How many of the lines below have "long" in them? Say the number and nothing more.

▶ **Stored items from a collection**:
----
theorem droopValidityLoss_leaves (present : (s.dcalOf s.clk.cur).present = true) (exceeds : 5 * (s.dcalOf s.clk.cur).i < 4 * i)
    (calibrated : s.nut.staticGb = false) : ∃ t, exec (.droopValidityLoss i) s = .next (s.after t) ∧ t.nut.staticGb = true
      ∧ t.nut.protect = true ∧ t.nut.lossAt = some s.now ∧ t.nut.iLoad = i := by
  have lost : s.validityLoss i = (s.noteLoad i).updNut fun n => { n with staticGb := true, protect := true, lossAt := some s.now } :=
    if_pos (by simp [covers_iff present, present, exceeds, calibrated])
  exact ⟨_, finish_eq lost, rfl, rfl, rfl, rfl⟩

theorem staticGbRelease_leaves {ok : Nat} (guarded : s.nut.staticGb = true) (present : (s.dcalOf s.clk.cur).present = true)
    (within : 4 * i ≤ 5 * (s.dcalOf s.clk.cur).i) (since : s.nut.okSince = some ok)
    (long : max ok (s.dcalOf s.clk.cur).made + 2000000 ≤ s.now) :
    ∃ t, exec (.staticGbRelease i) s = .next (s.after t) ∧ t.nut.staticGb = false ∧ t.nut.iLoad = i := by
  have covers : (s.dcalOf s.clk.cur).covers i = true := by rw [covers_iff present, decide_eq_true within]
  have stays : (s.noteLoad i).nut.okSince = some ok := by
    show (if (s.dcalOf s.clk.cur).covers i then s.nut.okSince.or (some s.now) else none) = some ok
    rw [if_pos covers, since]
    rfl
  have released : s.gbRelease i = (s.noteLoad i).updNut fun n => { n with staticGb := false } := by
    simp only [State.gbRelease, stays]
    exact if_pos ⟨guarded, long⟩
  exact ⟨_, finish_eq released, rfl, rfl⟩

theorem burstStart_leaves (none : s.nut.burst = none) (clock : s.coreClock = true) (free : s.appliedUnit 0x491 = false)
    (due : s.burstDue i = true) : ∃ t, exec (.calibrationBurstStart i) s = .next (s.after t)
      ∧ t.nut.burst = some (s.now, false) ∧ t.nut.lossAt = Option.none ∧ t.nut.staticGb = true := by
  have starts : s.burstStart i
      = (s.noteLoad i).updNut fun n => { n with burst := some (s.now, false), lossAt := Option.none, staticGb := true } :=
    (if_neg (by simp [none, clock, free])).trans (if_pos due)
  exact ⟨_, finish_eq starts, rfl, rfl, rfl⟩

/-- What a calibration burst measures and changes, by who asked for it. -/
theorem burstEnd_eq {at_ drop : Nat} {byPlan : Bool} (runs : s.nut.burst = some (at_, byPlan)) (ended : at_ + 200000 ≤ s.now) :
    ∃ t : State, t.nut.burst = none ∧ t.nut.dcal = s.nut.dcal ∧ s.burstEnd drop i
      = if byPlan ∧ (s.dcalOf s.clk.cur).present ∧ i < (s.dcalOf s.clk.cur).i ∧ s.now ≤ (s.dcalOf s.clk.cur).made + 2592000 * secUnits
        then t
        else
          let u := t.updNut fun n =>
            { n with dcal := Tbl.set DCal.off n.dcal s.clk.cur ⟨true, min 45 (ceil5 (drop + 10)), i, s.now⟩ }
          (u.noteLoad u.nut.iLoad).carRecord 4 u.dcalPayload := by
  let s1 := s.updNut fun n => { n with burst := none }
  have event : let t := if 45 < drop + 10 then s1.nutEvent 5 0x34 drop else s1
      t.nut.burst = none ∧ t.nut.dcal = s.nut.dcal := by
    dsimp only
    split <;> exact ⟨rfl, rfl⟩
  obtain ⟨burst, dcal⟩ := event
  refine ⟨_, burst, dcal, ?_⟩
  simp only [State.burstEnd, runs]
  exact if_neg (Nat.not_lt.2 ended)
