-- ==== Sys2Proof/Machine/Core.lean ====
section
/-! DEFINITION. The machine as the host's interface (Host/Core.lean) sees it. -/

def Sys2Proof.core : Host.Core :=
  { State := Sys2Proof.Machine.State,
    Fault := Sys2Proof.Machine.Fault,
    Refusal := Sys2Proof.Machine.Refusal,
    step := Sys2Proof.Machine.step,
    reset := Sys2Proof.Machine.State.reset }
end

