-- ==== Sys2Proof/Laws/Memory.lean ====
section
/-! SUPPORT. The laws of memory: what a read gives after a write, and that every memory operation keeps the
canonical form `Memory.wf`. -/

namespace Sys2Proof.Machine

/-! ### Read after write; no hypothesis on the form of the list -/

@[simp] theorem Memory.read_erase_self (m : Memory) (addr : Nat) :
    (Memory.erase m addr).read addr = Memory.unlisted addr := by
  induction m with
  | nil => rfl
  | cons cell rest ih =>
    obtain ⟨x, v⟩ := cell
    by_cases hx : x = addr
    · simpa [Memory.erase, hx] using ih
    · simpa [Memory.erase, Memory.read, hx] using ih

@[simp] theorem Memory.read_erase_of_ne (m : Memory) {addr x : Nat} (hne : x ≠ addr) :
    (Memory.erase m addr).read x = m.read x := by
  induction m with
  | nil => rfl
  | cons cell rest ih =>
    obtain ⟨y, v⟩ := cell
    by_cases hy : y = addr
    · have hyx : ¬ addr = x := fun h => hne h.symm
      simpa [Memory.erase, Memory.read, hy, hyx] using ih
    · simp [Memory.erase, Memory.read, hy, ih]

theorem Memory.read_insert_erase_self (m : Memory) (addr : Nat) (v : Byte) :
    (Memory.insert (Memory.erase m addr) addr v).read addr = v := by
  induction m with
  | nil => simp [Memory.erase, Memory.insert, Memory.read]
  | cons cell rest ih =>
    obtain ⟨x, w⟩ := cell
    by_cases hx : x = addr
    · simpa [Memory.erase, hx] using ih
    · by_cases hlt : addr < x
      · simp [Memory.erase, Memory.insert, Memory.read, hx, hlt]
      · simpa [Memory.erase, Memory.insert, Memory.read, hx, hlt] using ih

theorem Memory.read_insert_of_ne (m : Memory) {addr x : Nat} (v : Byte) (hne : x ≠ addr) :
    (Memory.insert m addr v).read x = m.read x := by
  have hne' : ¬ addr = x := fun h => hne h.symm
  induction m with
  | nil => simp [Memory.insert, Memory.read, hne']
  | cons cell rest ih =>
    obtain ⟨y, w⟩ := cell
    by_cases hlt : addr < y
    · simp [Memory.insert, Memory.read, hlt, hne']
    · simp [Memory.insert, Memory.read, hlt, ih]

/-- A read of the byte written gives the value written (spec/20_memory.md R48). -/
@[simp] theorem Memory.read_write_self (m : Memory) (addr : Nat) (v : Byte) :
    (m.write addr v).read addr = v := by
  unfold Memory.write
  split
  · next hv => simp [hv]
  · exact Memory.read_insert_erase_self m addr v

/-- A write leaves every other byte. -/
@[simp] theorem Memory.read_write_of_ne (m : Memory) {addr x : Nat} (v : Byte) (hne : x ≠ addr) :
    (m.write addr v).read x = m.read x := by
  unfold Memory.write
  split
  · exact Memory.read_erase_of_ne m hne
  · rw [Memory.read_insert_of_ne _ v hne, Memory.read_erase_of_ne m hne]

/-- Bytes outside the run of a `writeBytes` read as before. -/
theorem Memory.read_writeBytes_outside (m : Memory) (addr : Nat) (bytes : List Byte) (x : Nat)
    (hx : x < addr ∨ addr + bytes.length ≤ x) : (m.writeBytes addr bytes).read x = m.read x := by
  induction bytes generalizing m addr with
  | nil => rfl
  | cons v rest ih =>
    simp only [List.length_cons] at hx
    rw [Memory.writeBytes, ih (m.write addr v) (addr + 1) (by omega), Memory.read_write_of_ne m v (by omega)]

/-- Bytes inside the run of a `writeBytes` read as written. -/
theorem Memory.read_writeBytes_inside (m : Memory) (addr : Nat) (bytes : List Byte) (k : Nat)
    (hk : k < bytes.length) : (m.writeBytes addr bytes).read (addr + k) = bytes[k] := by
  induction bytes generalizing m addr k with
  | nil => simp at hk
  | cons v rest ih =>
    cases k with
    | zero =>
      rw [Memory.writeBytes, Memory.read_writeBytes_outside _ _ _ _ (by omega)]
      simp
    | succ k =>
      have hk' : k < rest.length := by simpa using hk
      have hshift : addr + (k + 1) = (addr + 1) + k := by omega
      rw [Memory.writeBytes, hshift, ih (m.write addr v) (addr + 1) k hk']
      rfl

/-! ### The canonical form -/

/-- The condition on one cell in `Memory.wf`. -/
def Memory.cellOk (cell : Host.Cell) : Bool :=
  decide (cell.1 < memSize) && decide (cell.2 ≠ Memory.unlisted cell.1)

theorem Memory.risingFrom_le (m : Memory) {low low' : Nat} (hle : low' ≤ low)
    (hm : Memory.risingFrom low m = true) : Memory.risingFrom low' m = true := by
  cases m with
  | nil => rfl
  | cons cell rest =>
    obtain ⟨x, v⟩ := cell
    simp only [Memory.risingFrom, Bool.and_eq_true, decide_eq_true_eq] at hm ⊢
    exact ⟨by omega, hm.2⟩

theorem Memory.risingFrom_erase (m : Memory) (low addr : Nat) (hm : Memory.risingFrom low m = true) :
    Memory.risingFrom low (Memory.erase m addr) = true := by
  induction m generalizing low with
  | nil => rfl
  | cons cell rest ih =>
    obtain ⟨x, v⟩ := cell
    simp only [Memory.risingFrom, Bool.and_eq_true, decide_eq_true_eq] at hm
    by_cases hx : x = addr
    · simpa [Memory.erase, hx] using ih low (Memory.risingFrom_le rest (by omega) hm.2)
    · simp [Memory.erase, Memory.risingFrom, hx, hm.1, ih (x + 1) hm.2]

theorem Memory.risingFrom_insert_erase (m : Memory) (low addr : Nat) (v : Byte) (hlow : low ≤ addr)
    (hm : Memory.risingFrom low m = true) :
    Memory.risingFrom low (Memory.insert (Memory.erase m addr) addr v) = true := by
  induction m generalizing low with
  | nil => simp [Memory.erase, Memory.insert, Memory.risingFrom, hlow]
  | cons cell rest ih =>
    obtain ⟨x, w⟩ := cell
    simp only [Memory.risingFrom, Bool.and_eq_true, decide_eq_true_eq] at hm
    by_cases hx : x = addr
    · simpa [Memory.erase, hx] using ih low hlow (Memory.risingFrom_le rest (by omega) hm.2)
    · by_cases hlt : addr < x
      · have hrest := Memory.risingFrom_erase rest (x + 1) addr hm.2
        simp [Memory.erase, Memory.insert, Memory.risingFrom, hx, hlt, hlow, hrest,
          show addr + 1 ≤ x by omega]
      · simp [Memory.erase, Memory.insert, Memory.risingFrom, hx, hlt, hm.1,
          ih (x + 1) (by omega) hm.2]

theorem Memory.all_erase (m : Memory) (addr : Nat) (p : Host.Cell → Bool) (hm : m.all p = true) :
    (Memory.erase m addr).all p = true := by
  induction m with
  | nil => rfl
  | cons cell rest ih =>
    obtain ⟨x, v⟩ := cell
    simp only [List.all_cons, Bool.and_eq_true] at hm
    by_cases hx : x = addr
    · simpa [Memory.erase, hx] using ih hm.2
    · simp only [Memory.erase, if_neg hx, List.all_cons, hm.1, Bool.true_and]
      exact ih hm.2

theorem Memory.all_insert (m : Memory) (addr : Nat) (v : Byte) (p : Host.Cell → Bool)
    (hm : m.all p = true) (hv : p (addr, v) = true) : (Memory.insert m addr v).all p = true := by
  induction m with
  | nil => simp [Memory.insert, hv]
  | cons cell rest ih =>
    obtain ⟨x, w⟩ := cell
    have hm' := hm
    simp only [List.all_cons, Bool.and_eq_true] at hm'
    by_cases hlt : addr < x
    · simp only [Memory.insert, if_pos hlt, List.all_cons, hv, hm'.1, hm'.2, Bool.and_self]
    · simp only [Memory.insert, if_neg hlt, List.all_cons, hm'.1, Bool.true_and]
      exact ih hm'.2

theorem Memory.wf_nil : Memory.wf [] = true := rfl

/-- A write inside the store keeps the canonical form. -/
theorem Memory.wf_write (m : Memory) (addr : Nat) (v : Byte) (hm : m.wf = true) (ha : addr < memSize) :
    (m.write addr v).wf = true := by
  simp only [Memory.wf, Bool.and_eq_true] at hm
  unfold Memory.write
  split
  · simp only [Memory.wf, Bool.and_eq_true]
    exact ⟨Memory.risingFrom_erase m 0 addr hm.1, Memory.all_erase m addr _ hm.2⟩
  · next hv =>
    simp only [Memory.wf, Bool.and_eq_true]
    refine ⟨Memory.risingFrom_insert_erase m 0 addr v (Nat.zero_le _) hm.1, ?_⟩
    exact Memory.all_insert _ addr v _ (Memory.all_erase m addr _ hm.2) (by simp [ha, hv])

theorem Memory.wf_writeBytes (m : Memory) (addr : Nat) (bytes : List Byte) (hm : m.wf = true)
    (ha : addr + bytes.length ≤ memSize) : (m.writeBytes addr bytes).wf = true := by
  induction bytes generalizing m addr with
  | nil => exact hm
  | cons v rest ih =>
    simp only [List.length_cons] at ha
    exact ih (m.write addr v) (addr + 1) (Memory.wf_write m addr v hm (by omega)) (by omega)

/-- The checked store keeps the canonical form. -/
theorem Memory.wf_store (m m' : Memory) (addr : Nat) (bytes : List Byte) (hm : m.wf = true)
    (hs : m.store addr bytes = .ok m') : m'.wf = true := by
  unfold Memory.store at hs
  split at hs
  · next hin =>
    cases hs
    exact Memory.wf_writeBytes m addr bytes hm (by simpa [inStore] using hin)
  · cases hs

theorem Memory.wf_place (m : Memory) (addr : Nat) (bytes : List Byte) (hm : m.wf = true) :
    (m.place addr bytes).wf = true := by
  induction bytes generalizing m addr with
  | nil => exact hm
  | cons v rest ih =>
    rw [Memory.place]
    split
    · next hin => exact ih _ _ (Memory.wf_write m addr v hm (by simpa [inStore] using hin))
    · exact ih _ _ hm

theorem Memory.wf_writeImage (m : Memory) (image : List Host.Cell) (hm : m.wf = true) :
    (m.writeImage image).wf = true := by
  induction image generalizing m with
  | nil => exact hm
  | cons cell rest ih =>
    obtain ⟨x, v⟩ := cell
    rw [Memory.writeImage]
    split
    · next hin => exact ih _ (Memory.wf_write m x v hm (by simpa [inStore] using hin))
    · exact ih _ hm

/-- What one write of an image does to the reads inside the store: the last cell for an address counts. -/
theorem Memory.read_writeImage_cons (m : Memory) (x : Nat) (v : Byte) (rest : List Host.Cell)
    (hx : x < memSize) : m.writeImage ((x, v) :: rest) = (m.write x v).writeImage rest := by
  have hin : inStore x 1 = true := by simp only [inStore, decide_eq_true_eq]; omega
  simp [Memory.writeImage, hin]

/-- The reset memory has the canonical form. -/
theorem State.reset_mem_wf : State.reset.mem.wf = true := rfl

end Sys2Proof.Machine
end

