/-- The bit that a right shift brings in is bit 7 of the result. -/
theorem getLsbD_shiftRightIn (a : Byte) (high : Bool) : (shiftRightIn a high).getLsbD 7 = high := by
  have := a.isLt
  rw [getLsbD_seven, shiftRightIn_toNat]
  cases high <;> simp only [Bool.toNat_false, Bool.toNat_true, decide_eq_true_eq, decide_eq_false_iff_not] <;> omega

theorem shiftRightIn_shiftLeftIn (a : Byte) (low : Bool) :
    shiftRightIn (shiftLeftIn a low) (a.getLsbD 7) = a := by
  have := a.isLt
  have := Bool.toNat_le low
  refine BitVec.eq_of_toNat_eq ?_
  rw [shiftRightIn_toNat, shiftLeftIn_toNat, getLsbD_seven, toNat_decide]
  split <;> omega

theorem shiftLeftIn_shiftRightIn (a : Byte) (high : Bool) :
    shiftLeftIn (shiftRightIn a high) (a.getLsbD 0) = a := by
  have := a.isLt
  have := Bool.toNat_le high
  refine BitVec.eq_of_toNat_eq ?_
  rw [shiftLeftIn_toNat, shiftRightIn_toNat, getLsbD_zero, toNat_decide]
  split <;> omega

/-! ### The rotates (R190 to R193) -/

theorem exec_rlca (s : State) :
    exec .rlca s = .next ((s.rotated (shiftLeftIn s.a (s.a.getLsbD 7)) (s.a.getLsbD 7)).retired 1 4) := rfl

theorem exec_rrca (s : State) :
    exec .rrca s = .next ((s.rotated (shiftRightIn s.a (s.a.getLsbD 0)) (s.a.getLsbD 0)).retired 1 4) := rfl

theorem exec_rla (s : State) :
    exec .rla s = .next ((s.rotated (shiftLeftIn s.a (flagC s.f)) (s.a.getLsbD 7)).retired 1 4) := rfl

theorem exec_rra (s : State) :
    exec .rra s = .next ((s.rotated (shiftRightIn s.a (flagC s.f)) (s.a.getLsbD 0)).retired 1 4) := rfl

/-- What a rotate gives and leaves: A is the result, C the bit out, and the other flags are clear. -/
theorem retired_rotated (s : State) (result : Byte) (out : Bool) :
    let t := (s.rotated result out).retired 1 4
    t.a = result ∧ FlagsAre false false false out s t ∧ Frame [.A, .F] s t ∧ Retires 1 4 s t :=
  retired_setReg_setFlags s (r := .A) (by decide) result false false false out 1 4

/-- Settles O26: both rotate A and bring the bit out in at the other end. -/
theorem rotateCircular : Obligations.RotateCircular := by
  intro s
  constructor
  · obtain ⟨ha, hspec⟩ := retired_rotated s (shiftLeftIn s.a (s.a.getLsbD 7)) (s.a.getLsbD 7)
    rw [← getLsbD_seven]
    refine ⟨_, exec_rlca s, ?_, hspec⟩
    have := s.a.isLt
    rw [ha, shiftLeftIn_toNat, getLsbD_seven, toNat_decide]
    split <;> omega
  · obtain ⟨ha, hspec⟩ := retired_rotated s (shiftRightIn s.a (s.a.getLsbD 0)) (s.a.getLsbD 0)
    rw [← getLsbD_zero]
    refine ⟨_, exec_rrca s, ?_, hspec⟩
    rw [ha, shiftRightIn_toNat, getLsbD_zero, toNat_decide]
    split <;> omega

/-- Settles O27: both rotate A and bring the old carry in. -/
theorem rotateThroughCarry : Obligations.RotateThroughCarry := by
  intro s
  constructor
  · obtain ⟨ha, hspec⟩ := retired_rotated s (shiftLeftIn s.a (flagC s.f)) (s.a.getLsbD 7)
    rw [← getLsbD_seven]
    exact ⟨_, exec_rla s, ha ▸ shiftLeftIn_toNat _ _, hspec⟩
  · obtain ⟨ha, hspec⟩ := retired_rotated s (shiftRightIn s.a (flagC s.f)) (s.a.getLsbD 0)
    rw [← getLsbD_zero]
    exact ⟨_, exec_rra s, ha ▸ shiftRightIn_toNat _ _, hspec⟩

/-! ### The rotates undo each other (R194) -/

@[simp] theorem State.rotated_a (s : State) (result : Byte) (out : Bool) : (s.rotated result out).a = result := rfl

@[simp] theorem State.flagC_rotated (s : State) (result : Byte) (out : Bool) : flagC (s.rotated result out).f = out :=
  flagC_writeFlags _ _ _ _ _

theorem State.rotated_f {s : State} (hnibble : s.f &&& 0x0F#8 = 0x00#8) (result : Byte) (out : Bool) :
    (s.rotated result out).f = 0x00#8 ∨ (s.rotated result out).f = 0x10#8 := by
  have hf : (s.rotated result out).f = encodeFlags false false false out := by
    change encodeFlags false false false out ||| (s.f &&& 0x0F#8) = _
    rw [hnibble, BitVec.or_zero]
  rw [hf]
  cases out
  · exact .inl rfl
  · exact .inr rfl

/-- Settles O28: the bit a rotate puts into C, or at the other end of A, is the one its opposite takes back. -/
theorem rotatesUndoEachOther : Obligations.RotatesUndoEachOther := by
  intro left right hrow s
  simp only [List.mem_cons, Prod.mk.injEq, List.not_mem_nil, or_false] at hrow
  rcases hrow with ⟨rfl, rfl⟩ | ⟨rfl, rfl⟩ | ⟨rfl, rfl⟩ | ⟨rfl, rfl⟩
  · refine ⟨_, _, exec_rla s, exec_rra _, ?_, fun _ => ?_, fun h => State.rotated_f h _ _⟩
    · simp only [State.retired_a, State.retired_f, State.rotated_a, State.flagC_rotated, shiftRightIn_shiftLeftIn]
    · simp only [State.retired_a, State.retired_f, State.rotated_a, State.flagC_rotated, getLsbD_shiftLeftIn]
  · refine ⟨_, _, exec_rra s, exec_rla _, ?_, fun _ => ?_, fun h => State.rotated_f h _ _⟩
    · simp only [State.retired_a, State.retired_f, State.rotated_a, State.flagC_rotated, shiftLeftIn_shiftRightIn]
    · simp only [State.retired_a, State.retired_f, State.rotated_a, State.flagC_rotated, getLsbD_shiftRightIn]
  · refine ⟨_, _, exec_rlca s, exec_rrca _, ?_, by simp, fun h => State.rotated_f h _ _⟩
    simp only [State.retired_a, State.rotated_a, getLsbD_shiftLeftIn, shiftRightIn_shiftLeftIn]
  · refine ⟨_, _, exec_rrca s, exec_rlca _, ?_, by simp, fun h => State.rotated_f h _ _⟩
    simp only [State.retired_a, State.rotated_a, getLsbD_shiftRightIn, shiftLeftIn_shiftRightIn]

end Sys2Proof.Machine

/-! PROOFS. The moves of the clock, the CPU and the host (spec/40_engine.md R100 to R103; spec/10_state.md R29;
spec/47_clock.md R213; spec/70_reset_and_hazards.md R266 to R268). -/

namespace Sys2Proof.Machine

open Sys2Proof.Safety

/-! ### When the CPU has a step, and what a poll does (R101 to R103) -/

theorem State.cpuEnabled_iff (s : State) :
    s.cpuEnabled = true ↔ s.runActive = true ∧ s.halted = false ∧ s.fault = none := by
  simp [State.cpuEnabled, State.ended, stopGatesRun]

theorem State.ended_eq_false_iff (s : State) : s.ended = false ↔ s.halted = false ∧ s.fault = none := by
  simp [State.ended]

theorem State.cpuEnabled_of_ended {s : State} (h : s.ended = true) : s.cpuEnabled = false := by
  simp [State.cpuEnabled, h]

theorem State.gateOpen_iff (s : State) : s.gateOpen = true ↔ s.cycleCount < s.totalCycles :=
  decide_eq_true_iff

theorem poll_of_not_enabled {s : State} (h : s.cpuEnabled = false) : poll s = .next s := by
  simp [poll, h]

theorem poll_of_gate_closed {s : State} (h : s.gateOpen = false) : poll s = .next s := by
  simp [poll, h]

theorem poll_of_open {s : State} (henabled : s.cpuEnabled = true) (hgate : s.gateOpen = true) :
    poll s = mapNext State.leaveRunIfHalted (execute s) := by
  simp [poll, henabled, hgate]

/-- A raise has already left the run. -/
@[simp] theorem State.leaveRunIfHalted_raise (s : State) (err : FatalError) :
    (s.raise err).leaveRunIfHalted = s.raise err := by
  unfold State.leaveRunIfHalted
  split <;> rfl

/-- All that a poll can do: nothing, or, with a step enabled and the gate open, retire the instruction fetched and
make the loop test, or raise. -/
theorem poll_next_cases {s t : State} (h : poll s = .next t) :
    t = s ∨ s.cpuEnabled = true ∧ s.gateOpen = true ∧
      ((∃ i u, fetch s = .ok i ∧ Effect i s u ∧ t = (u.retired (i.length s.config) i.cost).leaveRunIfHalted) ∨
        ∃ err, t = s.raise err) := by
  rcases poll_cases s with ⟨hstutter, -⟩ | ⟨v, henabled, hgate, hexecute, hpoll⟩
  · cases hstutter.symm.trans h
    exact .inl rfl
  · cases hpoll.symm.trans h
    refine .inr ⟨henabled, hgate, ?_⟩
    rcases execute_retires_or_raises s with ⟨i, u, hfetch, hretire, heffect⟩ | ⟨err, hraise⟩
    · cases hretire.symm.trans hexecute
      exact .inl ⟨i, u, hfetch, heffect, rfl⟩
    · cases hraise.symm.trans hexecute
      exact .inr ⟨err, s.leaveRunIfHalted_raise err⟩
----
▶ **EXERCISE SOLUTION**: 2